All of these direct access standards define a connection-oriented transport mechanism that has three fundamental operations: send, RDMA write, and RDMA read. Each end of a connection has a request queue where commands containing the operation directives, arguments, and buffers are queued. Each request queue has three internal queues in the memory space of the application or kernel that is referencing the HCA, as shown in Figure 3. The send queue is where commands containing the desired DAT operations and any buffers they reference are queued. Once a new command is queued, the hardware is informed, usually by a store to a memory-mapped register on the HCA. The HCA signals the completion of an operation by enqueuing a status indication on the event queue. Notification of completions may be batched to reduce interrupts.

Figure 3

Send operations transfer the contents of a buffer associated with the command on the initiating node to the target node.

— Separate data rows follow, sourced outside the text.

-- ==== Sys2Proof/Laws/PerInstr.lean ====
section
/-! SUPPORT. Statements about every operation, one lemma per constructor of Instr: the command word of an operation matches
its row of R52. -/

namespace Sys2Proof.Laws.WordMatchesRow

/-- The row of R52 an operation belongs to. -/
def rowOf : Instr → Row
  | .recb _ _ => ⟨"RECB", 0xFF0000FF, 0x00000001⟩
  | .obfb _ _ => ⟨"OBFB", 0xFF0000FF, 0x00000002⟩
  | .digest => ⟨"DIGEST", 0xFFFFFFFF, 0x00000003⟩
  | .recover => ⟨"RECOVER", 0xFFFFFFFF, 0x00000004⟩
  | .obfuscate => ⟨"OBFUSCATE", 0xFFFFFFFF, 0x00000005⟩

/-- The command word of the operation matches its own row, and the row is one of the table. -/
def Statement (i : Instr) : Prop := (rowOf i).selects (encode i) = true ∧ rowOf i ∈ rows

/-- The mask of format B leaves of a byte operation's word only its `OP`. -/
theorem byteWord_masked (op : Nat) (h : op = 1 ∨ op = 2) (key data : Byte) :
    byteWord op key data &&& 0xFF0000FF = BitVec.ofNat 32 op := by
  apply BitVec.eq_of_getLsbD_eq
  intro i hi
  rcases h with rfl | rfl <;> interval_cases i <;> simp [byteWord]

theorem recb (key data : Byte) : Statement (.recb key data) :=
  ⟨by simpa [Row.selects, rowOf, encode] using byteWord_masked 1 (by decide) key data, by simp [rowOf, rows]⟩

theorem obfb (key data : Byte) : Statement (.obfb key data) :=
  ⟨by simpa [Row.selects, rowOf, encode] using byteWord_masked 2 (by decide) key data, by simp [rowOf, rows]⟩

theorem digest : Statement .digest := ⟨by decide, by decide⟩

theorem recover : Statement .recover := ⟨by decide, by decide⟩

theorem obfuscate : Statement .obfuscate := ⟨by decide, by decide⟩

end Sys2Proof.Laws.WordMatchesRow
end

The receiving node places the data in the next available buffer on the receive queue. The target node must enqueue new buffers on the receive queue before another node can issue a send operation to it. This is similar to typical packet sending and reception, except that the buffer size is not constrained by any underlying packet size in the physical medium. The initiator and target must agree on a maximum size, however, and the sender must take care not to initiate more send operations than the target can receive.

The RDMA operations are different. The initiating node specifies the exact location of the buffer on the target node and may transfer data either to (RDMA write) or from (RDMA read) that buffer into a local buffer associated with the command. The RDMA operations use a remote address composed of a remote memory region context, which identifies a specific region of memory in the target node, and an offset and length within that region. The target node must explicitly export the memory regions. RDMA operation to non-exported regions will fail. For added protection, the context identifier usually contains a protection key that must match the one associated with the region when the RDMA operation takes place. The target must inform the initiator of available contexts before the initiator can use them. This is usually accomplished through send operations.

The memory regions must usually be locked to prevent paging while they are exported. The DAPL API provides this through a memory registration procedure. Memory registration also provides the correct virtual-to-physical address mappings to the channel adapter so that commands can reference buffers using process addresses. Memory registration can be expensive, so the best course is for applications to preregister the appropriate buffers. The application can then dynamically control external access permission to each buffer on a per-request basis.

USE OF DAT SEMANTICS

Like NFS, DAFS is a request-response protocol. In general, a request is sent to the server using a send operation, as is the reply back to the client. The server will allow only a limited number of outstanding operations, which is managed through a credit system. This limits the number of buffers in the server's receive queue. The client simply adds a buffer to its receive queue for every request it sends.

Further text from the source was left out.